Data excerpts
------------------------------------
-- ==== Sys2Proof/Machine/FixOps.lean ====
section
/-! DEFINITION. What FIXER's commands share: free spares, the choice of a spare, retiring, degrading, condemning and the
end of a migration (19_fixer_repair.md R338-R348). -/

namespace Sys2Proof.Machine

/-! ### Units and spares -/

/-- The key of slice 8 that cluster `n` itself holds. -/
def slice8 (n : Nat) : UnitId := sliceId n 8

/-- SUBST on the page of a cluster (Table 5.2): PARTNER is a view. -/
def substA (s : State) (n : Nat) : Nat := adr (pgCl (home s n) 1) 0x0A8

/-- Does slice 8 stand in for a slice of the cluster that carries the traffic of `n`'s home? -/
def slice8Active (s : State) (n : Nat) : Bool := getB s (substA s n) 8

/-- Does cluster `n` carry traffic: a home cluster in service, or a spare that stands in? -/
def carries (s : State) (n : Nat) : Bool :=
  (tabFind s.prt.standIn n).isSome || (decide (n < 64) && serving s n == n && decide (unitState s (clusterId n) = 0))

/-- Is the unit in service? -/
def inService (s : State) (u : UnitId) : Bool :=
  match u.type with
  | 0 =>
    carries s u.unit &&
      (if u.slice = 8 then slice8Active s u.unit
       else decide (unitState s u = 0) && !(slice8Active s u.unit && getF s (substA s u.unit) 2 0 == u.slice))
  | 1 => carries s u.unit
  | 2 => pipeState s u.unit == 1
  | _ => false

/-- Is the unit condemned? -/
def condemned (s : State) (u : UnitId) : Bool :=
  if u.type = 2 then pipeState s u.unit == 4 else unitState s u == 4

/-- Slices 8 that are free spares (R338). -/
def freeSlice (s : State) (n : Nat) : Bool := unitState s (slice8 n) == 1 && unitState s (clusterId n) != 4

/-- A free spare cluster. -/
def freeCluster (s : State) (n : Nat) : Bool := unitState s (clusterId n) == 1

/-- A pipe that holds no position and could take one: a spare of SPARES. -/
def freePipe (s : State) (p : Nat) : Bool := (pipeEntry s p).state == 1 && !takenPipe s p && pipeState s p != 3

def sparePipes (s : State) : Nat := ((List.range 48).filter (freePipe s)).length
def spareClusters (s : State) : Nat := ((List.range 2).filter (fun i => freeCluster s (64 + i))).length
def spareSlices (s : State) : Nat := ((List.range 66).filter (freeSlice s)).length

/-- Condemned units. -/
def condemnedCount (s : State) : Nat :=
  ((List.range 66).filter (fun n => condemned s (clusterId n))).length
    + ((List.range 66).map (fun n => ((List.range 9).filter (fun i => condemned s (sliceId n i))).length)).sum
    + ((List.range 48).filter (fun p => condemned s (pipeId p))).length

/-- SPARES (Table 19.7). -/
def sparesWord (s : State) : Word :=
  word (min (condemnedCount s) 255 * 2 ^ 24 + spareSlices s * 2 ^ 16 + spareClusters s * 2 ^ 8 + sparePipes s)

/-- A spare cluster is already powered in SAFELIGHT (R351, Table 19.6). -/
def safeBudget (s : State) (c : Nat) : Bool :=
  decide (s.ctl.mode ≠ .safelight) || !islandOn s (if c = 64 then 65 else 64)

/-- The outcome of looking for a spare. -/
inductive Choice
  /-- The unit that moves and its spare. -/
  | use (unit : UnitId) (spare : Nat)
  | none
  /-- The named spare is not free. -/
  | notFree
  /-- A second spare cluster would be powered in SAFELIGHT. -/
  | budget

/-- A spare cluster for cluster `n` (Table 19.1). -/
def chooseCluster (s : State) (n : Nat) (d : Decision) (failed : List Nat) : Choice :=
  match [64, 65].find? (fun c => c != n && freeCluster s c && !failed.contains c
      && (d.spare == 0xFF || d.spare == c || d.unit.type == 0)) with
  | some c => if safeBudget s c then .use (clusterId n) c else .budget
  | none => if d.unit.type = 1 ∧ d.spare ≠ 0xFF then .notFree else .none

/-- The spare of a decision (R338, Table 19.1); `failed` are spares that a test has just condemned. -/
def chooseSpare (s : State) (d : Decision) (failed : List Nat) : Choice :=
  let u := d.unit
  match u.type with
  | 0 =>
    if u.slice < 8 ∧ freeSlice s u.unit = true ∧ failed.contains 8 = false then .use u 8
    else if d.spare ≠ 0xFF then .notFree
    else chooseCluster s u.unit d failed
  | 1 => chooseCluster s u.unit d failed
  | _ =>
    match (substitutes s u.unit).find? (fun p => !failed.contains p && (d.spare == 0xFF || d.spare == p)) with
    | some p => .use u p
    | none => if d.spare = 0xFF then .none else .notFree

/-- The spare of a migration as a unit. -/
def spareUnit (u : UnitId) (spare : Nat) : UnitId :=
  match u.type with
  | 0 => slice8 u.unit
  | 1 => clusterId spare
  | _ => pipeId spare

/-! ### Words of ACTIVITY and LAST_REPAIR -/

/-- Bits [28:4] of ACTIVITY for a decision and a spare (Table 19.7); no spare reads 0x7F. -/
def activityBits (d : Decision) (spare : Nat) : Nat :=
  d.kind * 2 ^ 27 + d.cause * 2 ^ 24 + d.unit.type * 2 ^ 22 + d.unit.unit * 2 ^ 15
    + (if d.unit.type = 0 then d.unit.slice else 0) * 2 ^ 11 + min spare 0x7F * 2 ^ 4

/-- ACTIVITY: a return shows STATE 5. -/
def activityWord (s : State) : Word :=
  let q := min s.fix.queue.length 15
  match s.fix.mig with
  | none => word q
  | some m =>
    let st := if m.dec.op = 2 ∧ m.step ≤ 3 then 5 else m.step
    word (st * 2 ^ 29 + activityBits m.dec m.spare + q)

/-- LAST_REPAIR and LAST_REPAIR_NS: 1 switched, 2 returned, 3 condemned, 4 degraded, 5 abandoned. -/
def lastRepair (outcome : Nat) (d : Decision) (spare : Nat) (s : State) : State :=
  setPair (adr pgFixer 0x094) s.tim.powered
    (setReg (adr pgFixer 0x090) (word (outcome * 2 ^ 29 + activityBits d spare)) s)

/-- The command FORCE_REPAIR behind a decision ends. -/
def endForced (d : Decision) (res : Byte) (reason : Nat) (s : State) : State :=
  if d.forced then finishCmd .M res (if res = rFailed then leBytes reason 1 else []) s else s

/-- The migration under way is over. -/
def endMig (s : State) : State := { s with fix := { s.fix with mig := none } }

def setStep (v : Nat) (m : Migration) (s : State) : State := { s with fix := { s.fix with mig := some { m with step := v } } }

/-! ### Ports of a unit -/

/-- Ports that use a slice or a cluster of home cluster `h`: for a slice those that hold its lane. -/
def unitPorts (s : State) (u : UnitId) : List Nat :=
  let h := home s u.unit
  let i := if u.slice = 8 then getF s (adr (pgCl h 1) 0x0A8) 2 0 else u.slice
  (List.range 8).filterMap (fun k =>
    match portShape s (8 * h + k) with
    | some x => if u.type = 1 ∨ (k ≤ i ∧ i < k + x.width) then some (8 * h + k) else none
    | none => none)

/-- HELD_DOWN bits of a list of ports (Table 19.4). -/
def holdPorts (v : Bool) : List Nat → State → State
  | [], s => s
  | p :: r, s => holdPorts v r (setB (adr pgFixer (0x100 + 4 * (p / 32))) (p % 32) v s)

/-- Does an affected port hold an open preemptable frame (R118)? -/
def openFrames (s : State) (u : UnitId) : Bool :=
  (unitPorts s u).any (fun p => match tabFind s.rx.merge p with | some _ => true | none => false)

/-- The supply of a cluster; one that loses it is without time word (R234). -/
def powerCluster (n : Nat) (v : Bool) (s : State) : State :=
  { s with
    pwr := { s.pwr with off := if v then setErase s.pwr.off n else setInsert s.pwr.off n }
    tim := if v then s.tim else { s.tim with acq := setErase s.tim.acq n } }

/-- Cluster `n` powers down: its SAs are erased (R213). -/
def clusterDown (n : Nat) (s : State) : State := clusterKeysOff n (powerCluster n false s)

/-- Cluster `n` powers up: lost keys are reported (R213). -/
def clusterUp (n : Nat) (s : State) : State := if islandOn s n then s else clusterKeysOn n (powerCluster n true s)

/-! ### Degradation and condemnation (R348) -/

/-- No spare: FAULT_N with cause 1, and event 4. -/
def noSpare (s : State) : State :=
  hwEvent pgFixer 4 { s with ctl := { s.ctl with faults := { s.ctl.faults with spares := true } } }

/-- A pipe leaves the rotation for good or until a test: the frames in it are lost (R149, R345). -/
def pipeOut (p : Nat) (sub : Option Nat) (s : State) : State := losePipe p (replacePipe p 3 sub s)

/-- The degraded state of Table 19.4. -/
def degradeUnit (u : UnitId) (s : State) : State :=
  match u.type with
  | 0 => downAll (unitPorts s u) (holdPorts true (unitPorts s u) s)
  | 1 =>
    let l := unitPorts s u
    clusterDown u.unit (downAll l (holdPorts true l s))
  | _ =>
    queueDecision { newDecision u 1 4 with testOnly := true } (pipeOut u.unit none s)

/-- A hard fault with no free spare (R348). -/
def degrade (d : Decision) (s : State) : State :=
  let s1 := degradeUnit d.unit s
  let s2 := { s1 with fix := { s1.fix with degraded := tabPut s1.fix.degraded (unitKey d.unit) d.cause } }
  journal 4 d d.unit 0xFF d.detail (lastRepair 4 d 0xFF (noSpare s2))

/-- Set the state of a unit: a pipe's stands in PIPE_STATE. -/
def setAny (u : UnitId) (v : Nat) (s : State) : State :=
  if u.type = 2 then
    setPipe u.unit (match v with | 4 => 4 | 1 => (if quarterOn s (u.unit / 12) then 2 else 0) | _ => 3) s
  else setUnit u v s

/-- A retirement's count and what it was for (R347). -/
def countRetired (u : UnitId) (cause : Nat) (s : State) : State :=
  let m := unitMap s u
  putMap u { m with retired := m.retired + 1, hardBefore := m.hardBefore || !(cause == 0 || cause == 1 || cause == 2) } s

/-- Condemnation: event 5, the journal (R347). -/
def condemn (d : Decision) (u : UnitId) (spare : Nat) (s : State) : State :=
  journal 3 d u spare d.detail
    (lastRepair 3 { d with unit := u } spare (hwEvent pgFixer 5 (setStands u none (setAny u 4 s))))

/-- Units degraded for want of a spare are decided again (R348). -/
def requeueDegraded : Tab Nat → State → State
  | [], s => s
  | (k, c) :: r, s =>
    requeueDegraded r (queueDecision (newDecision { type := k / 65536, unit := k / 256 % 256, slice := k % 256 } 1 c) s)

/-- A spare is installed by RETURN or REINSTATE: the cause of FAULT_N ends, but for pending L2 faults (R346, R348). -/
def spareBack (s : State) : State :=
  requeueDegraded s.fix.degraded
    { s with ctl := { s.ctl with faults := { s.ctl.faults with spares := !s.fix.l2Pending.isEmpty } } }

/-! ### Tests asked for by FIXER (R347) -/

/-- Ask DARKSLIDE to test a unit. -/
def askTest (u : UnitId) (s : State) : State :=
  { s with dark := { s.dark with wait := s.dark.wait ++ [{ unit := u, tests := 3, origin := 2 }] } }

/-- A unit is retired: it stays powered down until its test (R347). -/
def retire (u : UnitId) (cause : Nat) (s : State) : State :=
  let s1 := { s with fix := { s.fix with causes := tabPut s.fix.causes (unitKey u) cause } }
  if u.type = 2 then s1
  else setStands u none (setUnit u 6 (if u.type = 1 then clusterDown u.unit s1 else s1))

/-- What follows the retirement of unit `u` under migration `m` (R347, R351). -/
def afterRetired (m : Migration) (u : UnitId) (s : State) : State :=
  if m.dec.op = 3 then
    endMig (endForced m.dec rOk 0 (condemn m.dec u m.spare (countRetired u m.dec.cause s)))
  else if m.dec.op = 5 then endMig s
  else
    match s.ctl.mode with
    | .safelight => endMig (endForced m.dec rOk 0 s)
    | _ => askTest u (setStep 4 m (endForced m.dec rOk 0 s))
------------------------------------
**What you will do**
Set down, unchanged, only those lines above that fall between the line with "match (substitutes s" and the line with "1 => clusterId spare", the two end lines included.

**Answer for this exercise**
    match (substitutes s u.unit).find? (fun p => !failed.contains p && (d.spare == 0xFF || d.spare == p)) with
    | some p => .use u p
    | none => if d.spare = 0xFF then .none else .notFree

/-- The spare of a migration as a unit. -/
def spareUnit (u : UnitId) (spare : Nat) : UnitId :=
  match u.type with
  | 0 => slice8 u.unit
  | 1 => clusterId spare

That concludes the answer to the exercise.